The limitations of this study were the low number of patients and the lack of routine screening of rare coagulation defects (II, V, VII, X, XI, XII, XIII) when PT, PTT, and TT were normal. FIX carriage was also not screened when there was no history of hemophilia B in the family. Multimer analysis of VWF was also not available. In addition, some assays were missing in some patients due to subjects’ incompliance to the study. We tried to compare some characteristics of the patients with and without underlying bleeding disorders to find predictive factors for underlying bleeding disorders.
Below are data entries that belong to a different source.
/-- The buffers after step 5. -/
def recoveredWork (c : Cfg) (sel : Word) (h : Nat) (label : Bytes) (w : Work) : Work :=
  ((({ w with lhash := put w.lhash 0 (hashOf c sel label) } : Work).splitEm c h).seedMasked c sel h).dbMasked c sel h

/-- The flags after step 8. -/
def evalFlags (c : Cfg) (h : Nat) (w : Work) : DecFlags :=
  let f := scanPadding h (slice w.db h (dbLen c h))
  { acc := compareAcc (w.db.take h) (w.lhash.take h), found := f.found, viol := f.viol, sep := f.sep
    mLen := messageLength (dbLen c h) f.sep }

/-- What DecodeCore needs to reach step 2, and the buffers `w` it finds there (R141, R142). -/
structure DecodeReady (c : Cfg) (s : State) (d : HashDescriptor) (load : Cmd Unit) (w : Work) (la : List Action) :
    Prop where
  wf : c.wf = true
  live : s.live = []
  faultFree : FaultFree c s.commands
  params : decodeParamsOk c s.regs = true
  lookup : c.lookup s.regs.hashSel = some d
  hash : ∀ x, (hashOf c s.regs.hashSel x).length = d.hashLen
  load : load (s.checked .decCheck 1) = .ok () (s.ran .decCheck w s.flags 1 0 (la ++ [.phase .decCheck]))
  sized : w.Sized c

section
variable {d : HashDescriptor} {load : Cmd Unit} {w : Work} {la : List Action}

/-- The actions of DecodeCore before step 2, newest first. -/
def frontActs (r : Regs) (la : List Action) : List Action := labelActs r ++ la ++ [.phase .decCheck]

/-- The rest of DecodeCore from step 2 on. -/
def decodeRest (c : Cfg) (h : Nat) (label : Bytes) : Cmd Bytes := do
  decodeLeadingByte c
  decodeLabelHash c label
  decodeSplit c h
  decodeSeedMask c h
  decodeDbMask c h
  decodeCompare c h
  decodeScan c h
  decodeLength c h
  decodeEval c h
  let s ← get
  pure (slice s.work.db (s.flags.sep + 1) (dbLen c h))

theorem decodeCore_badParams (hl : s.live = []) (hff : FaultFree c s.commands)
    (hp : decodeParamsOk c s.regs = false) : ∃ u, decodeCore c load s = .error (.raised .invalidParam 0) u ∧
      u.acts = .phase .decCheck :: s.acts :=
  ⟨_, by rw [decodeCore, bind_error (decodeChecks_badParams hl hff hp)], rfl⟩

theorem decodeCore_front (hr : DecodeReady c s d load w la) :
    decodeCore c load s =
      decodeRest c d.hashLen (labelBytes s) (s.ran .decCheck w s.flags 1 0 (frontActs s.regs la)) := by
  have hlab := ((decodeParamsOk_iff hr.lookup).mp hr.params).2.2
  rw [decodeCore, bind_ok (decodeChecks_run hr.live hr.faultFree hr.params hr.lookup), bind_ok hr.load]
  rw [bind_ok (loadLabel_run (by simpa using labelOk_bound hlab))]
  simp only [State.ran_fields, State.ran_ran, Nat.add_zero]
  rw [frontActs, labelActs, List.append_assoc]
  rfl

/-- A block that does not start with 0x00 makes no Digest call (R143, R157). -/
theorem decodeCore_byteMismatch (hr : DecodeReady c s d load w la) (hy : w.em.take 1 ≠ [0x00]) :
    decodeCore c load s = .error (.raised .byteMismatchError 0)
      (s.ran .decY w s.flags 2 0 (.phase .decY :: frontActs s.regs la)) := by
  rw [decodeCore_front hr, decodeRest]
  rw [bind_error ((decodeLeadingByte_run (by simpa using hr.live) (by simpa using hr.faultFree)).trans
    (if_neg (by simpa using hy)))]
  rfl

theorem Work.Sized.splitEm (hw : w.Sized c) : (w.splitEm c h).Sized c where
  em := hw.em
  db := (length_put _ _ _).trans hw.db
  seed := (length_put _ _ _).trans hw.seed
  lhash := hw.lhash
  mask := hw.mask
  msg := hw.msg
  res := hw.res

theorem Work.Sized.putLhash (hw : w.Sized c) (x : Bytes) : ({ w with lhash := put w.lhash 0 x } : Work).Sized c where
  em := hw.em
  db := hw.db
  seed := hw.seed
  lhash := (length_put _ _ _).trans hw.lhash
  mask := hw.mask
  msg := hw.msg
  res := hw.res

theorem splitEm_spec (hh : 1 ≤ h) (hk : 2 * h + 2 ≤ c.K) (hw : w.Sized c) :
    (w.splitEm c h).seed.take h = slice w.em 1 (1 + h) ∧
    (w.splitEm c h).db.take (dbLen c h) = slice w.em (1 + h) c.K := by
  refine ⟨take_put_zero_of_length ?_ (by rw [hw.seed]; omega), take_put_zero_of_length ?_ (by rw [hw.db]; unfold dbLen; omega)⟩
  · rw [length_slice, hw.em]; omega
  · rw [length_slice, hw.em]; unfold dbLen; omega

/-- The data block that stands in DB after step 5 (R146). -/
theorem recoveredWork_spec {sel : Word} (hk : 2 * h + 2 ≤ c.K) (hh : 1 ≤ h) (hd : ∀ x, (hashOf c sel x).length = h)
    (label : Bytes) (hw : w.Sized c) :
    (recoveredWork c sel h label w).db.take (dbLen c h) = recoveredDb c sel h w.em ∧
    (recoveredWork c sel h label w).lhash.take h = hashOf c sel label := by
  have hw1 := hw.putLhash (hashOf c sel label)
  obtain ⟨s1, s2⟩ := splitEm_spec hh hk hw1
  refine ⟨?_, take_put_zero_of_length (hd label) (by rw [hw.lhash]; omega)⟩
  rw [recoveredWork, dbMasked_take hk hh hd hw1.splitEm.seedMasked, seedMasked_take hk hh hd hw1.splitEm, s1]
  show xorBytes (((({ w with lhash := put w.lhash 0 (hashOf c sel label) } : Work).splitEm c h)).db.take (dbLen c h)) _ = _
  rw [s2]
  rfl

theorem length_recoveredDb {sel : Word} {em : Bytes} (hk : 2 * h + 2 ≤ c.K) (hh : 1 ≤ h)
    (hd : ∀ x, (hashOf c sel x).length = h) (he : em.length = c.K) : (recoveredDb c sel h em).length = dbLen c h := by
  rw [recoveredDb, length_xorBytes, length_slice, he, length_mgfMask hh hd]
  unfold dbLen
  omega

/-- DecodeCore up to the evaluation point, when the block starts with 0x00 and no hash call fails. -/
theorem decodeCore_toEval (hr : DecodeReady c s d load w la) (hy : w.em.take 1 = [0x00])
    (hhash : ∀ j, j < decodeDigests c d.hashLen → c.hashFail s.commands (s.hashCalls + j) = 0) :
    decodeCore c load s = (decodeEval c d.hashLen >>= fun _ => get >>= fun s =>
      pure (slice s.work.db (s.flags.sep + 1) (dbLen c d.hashLen)))
      (s.ran .decLen (recoveredWork c s.regs.hashSel d.hashLen (labelBytes s) w)
        (evalFlags c d.hashLen (recoveredWork c s.regs.hashSel d.hashLen (labelBytes s) w))
        (2 + decodeDigests c d.hashLen) (decodeDigests c d.hashLen)
        (decodeActs c s.regs d.hashLen ++ frontActs s.regs la)) := by
  obtain ⟨hh, hk⟩ := wf_lookup hr.wf hr.lookup
  have hl := hr.live
  have hff := hr.faultFree
  have hd := hr.hash
  have hllen : (labelBytes s).length = s.regs.labelLen.toNat := by simp [labelBytes]
  have hj := hhash
  unfold decodeDigests at hj
  have hw1 := hr.sized.putLhash (hashOf c s.regs.hashSel (labelBytes s))
  obtain ⟨s1, s2⟩ := splitEm_spec hh hk hw1
  rw [decodeCore_front hr, decodeRest]
  rw [bind_ok ((decodeLeadingByte_run (by simpa using hl) (by simpa using hff)).trans (if_pos (by simpa using hy)))]
  simp only [State.checked, State.ran_fields, State.ran_ran]
  rw [bind_ok ((decodeLabelHash_run _ (by simpa using hl) (by simpa using hff)).trans
    (if_pos (by simpa using hj 0 (by omega))))]
  simp only [State.ran_fields, State.ran_ran]
  rw [bind_ok (decodeSplit_run _)]
  simp only [State.ran_fields, State.ran_ran]
  rw [bind_ok (decodeSeedMask_ok hh (by simpa using hd) (by simpa using hl) (by simpa using hff)
    (by simpa using hj 1 (by omega)))]
  simp only [State.ran_fields, State.ran_ran]
  rw [bind_ok (decodeDbMask_ok hh (by simpa using hd) (by simpa using hl) (by simpa using hff) (by
    intro j hlt
    have := hj (2 + j) (by omega)
    simpa [Nat.add_assoc] using this))]
  simp only [State.ran_fields, State.ran_ran]
  rw [bind_ok (decodeCompare_run _ (by simpa using hl))]
  simp only [State.ran_fields, State.ran_ran]
  rw [bind_ok (decodeScan_run _ (by simpa using hl))]
  simp only [State.ran_fields, State.ran_ran]
  rw [bind_ok (decodeLength_run _ (by simpa using hl))]
  simp only [State.ran_fields, State.ran_ran]
  have hw : ∀ (m : Cmd Bytes) (w w' : Work) (f f' : DecFlags) (e e' n n' : Nat) (l l' : List Action), w = w' → f = f' →
      e = e' → n = n' → l = l' → m (s.ran .decLen w f e n l) = m (s.ran .decLen w' f' e' n' l') := by
    rintro m w w' f f' e e' n n' l l' rfl rfl rfl rfl rfl; rfl
  have q1 : ∀ w2 : Work, w2.db = (({ w with lhash := put w.lhash 0 (hashOf c s.regs.hashSel (labelBytes s)) } : Work).splitEm
      c d.hashLen).db → mgfAction c s.regs.hashSel (List.take (dbLen c d.hashLen) w2.db) =
      .digest c.hashInstance s.regs.hashSel (dbLen c d.hashLen + 4) := by
    intro w2 hw2
    rw [mgfAction, hw2, s2, length_slice, hr.sized.em]
    congr 2
    unfold dbLen
    omega
  have q2 : ∀ w2 : Work, w2.Sized c → mgfAction c s.regs.hashSel (List.take d.hashLen
      (w2.seedMasked c s.regs.hashSel d.hashLen).seed) = .digest c.hashInstance s.regs.hashSel (d.hashLen + 4) := by
    intro w2 hw2
    rw [mgfAction, List.length_take, hw2.seedMasked.seed, Nat.min_eq_left (by omega)]
  apply hw
  · rfl
  · rfl
  · unfold decodeDigests; omega
  · unfold decodeDigests; omega
  · rw [q1 _ rfl, q2 _ hw1.splitEm, hllen]
    simp [decodeActs]

/-! ### The evaluation point and the verdict (R156) -/

theorem slice_eq (x : Bytes) (a b : Nat) : slice x a b = (x.take b).drop a := by
  rw [slice, List.drop_take]

/-- What the evaluation point reports is the verdict of the rules on the recovered data block. -/
theorem evalKind_verdict {sel : Word} {label em : Bytes} {v : Work} (col : Bool) (hk : 2 * h + 2 ≤ c.K)
    (hy : em.take 1 = [0x00]) (hdb : v.db.take (dbLen c h) = recoveredDb c sel h em)
    (hlen : (recoveredDb c sel h em).length = dbLen c h)
    (hlh : v.lhash.take h = hashOf c sel label) (hlhl : (hashOf c sel label).length = h) :
    match decodeVerdict c sel h label col em with
    | .ok m => evalKind c h col (evalFlags c h v) = none ∧ slice v.db ((evalFlags c h v).sep + 1) (dbLen c h) = m
    | .error k => evalKind c h col (evalFlags c h v) = some k := by
  have hle : h ≤ dbLen c h := by unfold dbLen; omega
  have h1 : v.db.take h = (recoveredDb c sel h em).take h := by
    rw [← hdb, List.take_take, Nat.min_eq_left hle]
  have h2 : slice v.db h (dbLen c h) = (recoveredDb c sel h em).drop h := by rw [slice_eq, hdb]
  have hacc : (evalFlags c h v).acc = compareAcc ((recoveredDb c sel h em).take h) (hashOf c sel label) := by
    simp only [evalFlags, h1, hlh]
  have hz := compareAcc_eq_zero (x := (recoveredDb c sel h em).take h) (y := hashOf c sel label)
    (by rw [List.length_take, hlen, hlhl]; omega)
  have hscan := scanFrom_spec h ((recoveredDb c sel h em).drop h) 0
  have hsc : scanPadding h ((recoveredDb c sel h em).drop h) =
      scanFrom h ((recoveredDb c sel h em).drop h) ⟨false, false, 0⟩ := rfl
  unfold decodeVerdict
  rw [if_neg (by simpa using hy)]
  by_cases hc : (recoveredDb c sel h em).take h = hashOf c sel label
  · rw [if_neg (by simpa using hc)]
    have hacc0 : ((evalFlags c h v).acc == 0) = true := by rw [hacc, hz.mpr hc]; rfl
    cases ha : afterSeparator ((recoveredDb c sel h em).drop h) with
    | none =>
      rw [ha] at hscan
      simp only at hscan ⊢
      unfold evalKind
      rw [hacc0]
      simp only [evalFlags, h2, hsc, hscan]
      rfl
    | some m =>
      rw [ha] at hscan
      obtain ⟨f1, f2, f3, f4, f5⟩ := hscan
      have hsep : (evalFlags c h v).sep = (scanFrom h ((recoveredDb c sel h em).drop h) ⟨false, false, 0⟩).sep := by
        simp only [evalFlags, h2, hsc]
      constructor
      · unfold evalKind
        rw [hacc0]
        simp only [evalFlags, h2, hsc, f1, f2, messageLength]
        have : dbLen c h - (scanFrom h ((recoveredDb c sel h em).drop h) ⟨false, false, 0⟩).sep - 1 ≤ maxMessageLen c h := by
          unfold dbLen maxMessageLen; omega
        simp [this]
      · rw [slice_eq, hdb, hsep, ← f5, List.drop_drop]
        congr 1
        omega
  · rw [if_pos (by simpa using hc)]
    have hacc0 : ((evalFlags c h v).acc == 0) = false := by
      rw [hacc]
      exact beq_eq_false_iff_ne.mpr fun e => hc (hz.mp e)
    unfold evalKind
    rw [hacc0]
    rfl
However, the statistical power was low due to patient numbers in the groups.

In conclusion, screening of subjects with menorrhagia for underlying bleeding disorders is laborious and not all coagulation assays are available in many routine laboratories. In patients with menorrhagia, at least complete blood count, peripheral smear, aPTT, PT, VWF:Ag, VWF:RCo, and fibrinogen assays must be performed. When there is a history of nose and gum bleeding, platelet function assay by lumiaggregometer must also be performed. In patients with a history of surgical bleeding, screening of rare coagulation deficiencies is also required. In nearly 50% of adolescents, menorrhagia subsides with the maturation of the hypothalamic–pituitary–ovarian axis. Detailed coagulation assays can be postponed in adolescents if bleeding history other than menorrhagia and/or family history of bleeding and/or parental consanguinity is absent. All subjects with menorrhagia must consult with gynecologists and hematologists. In subjects with bleeding disorders, future follow-up for management of pregnancy and delivery is essential for the safety of the mother and offspring.

ACKNOWLEDGMENT

Thanks to laboratory technician İlknur Çağlar for her meticulous work in all of the coagulation assays. Thanks also to the physicians that referred patients to us and performed gynecological evaluations. The Kocaeli University Research Foundation sponsored the study. There was no conflict of interest in this study.